*** Data section ***
-- ==== Sys2Proof/Machine/Xlat.lean ====
section
/-! DEFINITION. The translation and cache-control registers: TLB invalidation, context flush, frame classes, and the
assignment of price-board sets (06_memory.md R156, R157, R166, R174, R175; 10_banks.md R262). -/

namespace Sys2Proof.Machine

def tlbstatReg : Nat := xlatReg 0x18
def cfstatReg : Nat := xlatReg 0x28
def fcstatReg : Nat := xlatReg 0x38

/-! ### TLBINV (R174, R175) -/

/-- Does an invalidation cover a page of a context, of either size? `va16` is VA[79:16]. -/
def TlbInv.covers (i : TlbInv) (ctx va16 : Nat) (big : Bool) : Bool :=
  match i with
  | .page c p => c == ctx && (if big then p / 2 ^ 16 == va16 / 2 ^ 16 else p == va16)
  | .context c => c == ctx
  | .all => true

/-- Is a walk-cache entry covered: does a VA that the invalidation covers walk through it? -/
def WalkEntry.covered (e : WalkEntry) (i : TlbInv) : Bool :=
  match i with
  | .page c p => c == e.ctx && p / 2 ^ (16 * (e.level - 1)) == e.page
  | .context c => c == e.ctx
  | .all => true

/-- Is a TLB entry covered? -/
def TlbEntry.covered (e : TlbEntry) (i : TlbInv) : Bool := i.covers e.ctx (if e.big then e.page * 2 ^ 16 else e.page) e.big

/-- Was an access translated under an invalidation's cover, and is it still outstanding? -/
def Acc.under (a : Acc) (i : TlbInv) : Bool :=
  a.sp != .l && a.kind != .tq && a.kind != .lotdone && a.kind != .rsend && a.kind != .rfetch
  && (match a.phase with
    | .walk | .replay _ => false
    | _ => true)
  && (i.covers a.ctx (a.va / 2 ^ 16) false || i.covers a.ctx (a.va / 2 ^ 16) true)

/-- A write to TLBINV: ignored with ERR while an invalidation is in progress. -/
def State.tlbinv (s : State) (i : TlbInv) : State :=
  if s.m.tlbinv.isSome then s.setRegF tlbstatReg 1 1 1
  else { s with m := { s.m with tlbinv := some i } }.setRegF tlbstatReg 0 0 1

/-- TLBINV of KIND 0: the page of TLBVA. -/
def execTlbinvPage (ctx : BitVec 12) (s : State) : Out := .next (s.tlbinv (.page ctx.toNat (s.reg (xlatReg 0x10)).toNat))

/-- TLBINV of KIND 1: all of a context. -/
def execTlbinvContext (ctx : BitVec 12) (s : State) : Out := .next (s.tlbinv (.context ctx.toNat))

/-- TLBINV of KIND 2: all contexts. -/
def execTlbinvAll (s : State) : Out := .next (s.tlbinv .all)

/-- The lines that a context wrote on a die, the stores on their way among them, reach their homes. -/
def State.releaseCtxs (s : State) (die : Nat) (p : Nat → Bool) : State :=
  let s := (s.m.early.filter (fun e => dieOf e.core == die && p e.ctx)).foldl (fun s e => s.settleLine die e.line) s
  (s.linesOf die (fun l d => p d.ctx && isDram l && d.current.2 != 0)).foldl (fun s l =>
    if s.canClean die l then s.cleanLine die l else s.backWait die l) s

/-- Does a die still hold dirty lines of a context: does a bank make their write-back wait (R275)? -/
def State.releaseLeft (s : State) (die : Nat) (p : Nat → Bool) : Bool :=
  !(s.linesOf die (fun l d => p d.ctx && isDram l && s.lineDirty die l)).isEmpty

/-- TLBINV_COMPLETE (R175): no access translated by a covered entry is outstanding; their stores are performed at SYS scope, as the
banks let them; the covered entries leave every TLB and walk cache, and BUSY falls. -/
def execTlbinvComplete (s : State) : Out :=
  match s.m.tlbinv with
  | none => .next s
  | some i =>
    if s.accs.any (fun a => a.under i) then .next s
    else
      let mine (c : Nat) : Bool := match i with
        | .page x _ | .context x => c == x
        | .all => true
      let s := (List.range 64).foldl (fun s die => s.releaseCtxs die mine) s
      if (List.range 64).any (fun die => s.releaseLeft die mine) then .next s
      else
      let s := { s with
        cores := s.cores.map (fun (e : Nat × CoreS) => (e.1, { e.2 with tlb := e.2.tlb.filter (fun (x : TlbEntry) => !x.covered i) })),
        m := { s.m with
          tlbinv := none,
          walkCache := (s.m.walkCache.map (fun (e : Nat × List WalkEntry) => (e.1, e.2.filter (fun (x : WalkEntry) => !x.covered i)))).filter (fun e => !e.2.isEmpty) } }
      .next (s.setRegF tlbstatReg 0 0 0)

/-! ### CTXFLUSH (R166, R174) -/

/-- A write to CTXFLUSH: ignored with ERR while a flush is in progress. -/
def State.ctxflush (s : State) (ctx : Nat) (inv : Bool) : State :=
  if s.m.ctxflush.isSome then s.setRegF cfstatReg 1 1 1
  else { s with m := { s.m with ctxflush := some ⟨ctx, inv, 0, none⟩ } }.setRegF cfstatReg 0 0 1

/-- CTXFLUSH with INV = 0. -/
def execCtxflush (ctx : BitVec 12) (s : State) : Out := .next (s.ctxflush ctx.toNat false)

/-- CTXFLUSH with INV = 1. -/
def execCtxflushInv (ctx : BitVec 12) (s : State) : Out := .next (s.ctxflush ctx.toNat true)

/-- One line of the context at its set's visit: its dirty bytes are written back, and with INV it is dropped; a line whose
write-back must wait is left for later (R166, R275). -/
def State.flushLine (f : CtxFlush) (r : CtxFlush × State) (e : Nat × Nat) : CtxFlush × State :=
  match r.2.dieLine? e.1 e.2 with
  | none => r
  | some d =>
    if d.ctx != f.ctx then r
    else if !r.2.canClean e.1 e.2 then ({ r.1 with left := some (r.1.left.getD [] ++ [e]) }, r.2.backWait e.1 e.2)
    else
      let dirty := r.2.lineDirty e.1 e.2
      ({ r.1 with count := r.1.count + dirty.toNat },
        if f.inv then r.2.evictLine e.1 e.2 else if dirty then r.2.cleanLine e.1 e.2 else r.2)

/-- The lines of a context in the caches of the module, by die. -/
def State.ctxLines (s : State) (ctx : Nat) : List (Nat × Nat) :=
  (List.range 64).flatMap (fun die => (s.linesOf die (fun _ d => d.ctx == ctx)).map (fun l => (die, l)))

/-- CTXFLUSH_COMPLETE (R166): every set is visited once; a line that the context allocates after that visit stays. When the lines
whose write-backs had to wait are done, COUNT holds the lines written back and BUSY falls. -/
def execCtxflushComplete (s : State) : Out :=
  match s.m.ctxflush with
  | none => .next s
  | some f =>
    let (g, s) := ((f.left.getD (s.ctxLines f.ctx)).foldl (State.flushLine f) ({ f with left := some [] }, s))
    if (g.left.getD []).isEmpty then
      let s := { s with m := { s.m with ctxflush := none } }
      .next ((s.setRegF cfstatReg 63 32 g.count).setRegF cfstatReg 0 0 0)
    else .next { s with m := { s.m with ctxflush := some g } }

/-! ### FCSET (R156, R157, R174) -/

/-- Frames that are ELIDED. -/
def State.elidedCount (s : State) : Nat := (s.m.frames.filter (fun e => e.2.isElided)).length

/-- A write to FCSET: ignored with ERR while a change is in progress; a new ELIDED frame beyond 16,384 sets FULL. -/
def State.fcset (s : State) (frame : Nat) (c : FrameClass) : State :=
  if s.m.fcset.isSome then s.setRegF fcstatReg 1 1 1
  else if c.isElided && !(Tbl.get .plain s.m.frames frame).isElided && 16384 ≤ s.elidedCount then s.setRegF fcstatReg 2 2 1
  else { s with m := { s.m with fcset := some (frame, c, List.range 32) } }.setRegF fcstatReg 0 0 1

/-- FCSET of CLASS 0. -/
def execFcsetPlain (frame : BitVec 25) (s : State) : Out := .next (s.fcset frame.toNat .plain)

/-- FCSET of CLASS 1. -/
def execFcsetAlias (frame : BitVec 25) (s : State) : Out := .next (s.fcset frame.toNat .aliased)

/-- FCSET of CLASS 2 with its pattern. -/
def execFcsetElided (frame : BitVec 25) (pattern : Word) (s : State) : Out := .next (s.fcset frame.toNat (.elided pattern))

/-- FCSET_STACK_APPLY (R157): one stack applies the change; after the last, the class is that of every stack and BUSY
falls. -/
def execFcsetStackApply (stack : Nat) (s : State) : Out :=
  match s.m.fcset with
  | none => .next s
  | some (frame, c, left) =>
    let rest := left.filter (fun x => x != stack)
    if !rest.isEmpty then .next { s with m := { s.m with fcset := some (frame, c, rest) } }
    else
      let s := { s with m := { s.m with fcset := none, frames := Tbl.put .plain s.m.frames frame c } }
      .next ((s.setRegF fcstatReg 30 16 s.elidedCount).setRegF fcstatReg 0 0 0)

/-! ### PBSETn (R262) -/

/-- PBSET_WRITE: CTX and V take effect and the set's tables are to be cleared; ignored while BUSY. -/
def execPbsetWrite (n : Nat) (v : Word64) (s : State) : Out :=
  if 8 ≤ n || s.regF (pbsetReg n) 13 13 = 1 then .next s
  else
    let s := s.setReg (pbsetReg n) (BitVec.ofNat 64 (bits v.toNat 12 0 + 2 ^ 13))
    .next { s with e := { s.e with pbBusy := Tbl.put false s.e.pbBusy n true } }

/-- PBSET_APPLIED: every table of the set is zero, of shape 256 × 8, in all stacks, and BUSY falls. -/
def execPbsetApplied (n : Nat) (s : State) : Out :=
  if !Tbl.get false s.e.pbBusy n then .next s
  else
    let s := { s with
      e := { s.e with
        pbBusy := Tbl.put false s.e.pbBusy n false,
        boards := s.e.boards.filter (fun e => !(boardPlace n 0 0 ≤ e.1 && e.1 < boardPlace (n + 1) 0 0)) },
      m := { s.m with
        poison := s.m.poison.filter (fun e => !(2 ^ 60 + 64 * n ≤ e.1 && e.1 < 2 ^ 60 + 64 * n + 64)) } }
    .next (s.setRegF (pbsetReg n) 13 13 0)

end Sys2Proof.Machine
end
*** End of Data section ***
## Instructions to follow
Among the entries, find every line holding "visit" and return it.

## Solution below
/-- One line of the context at its set's visit: its dirty bytes are written back, and with INV it is dropped; a line whose
/-- CTXFLUSH_COMPLETE (R166): every set is visited once; a line that the context allocates after that visit stays. When the lines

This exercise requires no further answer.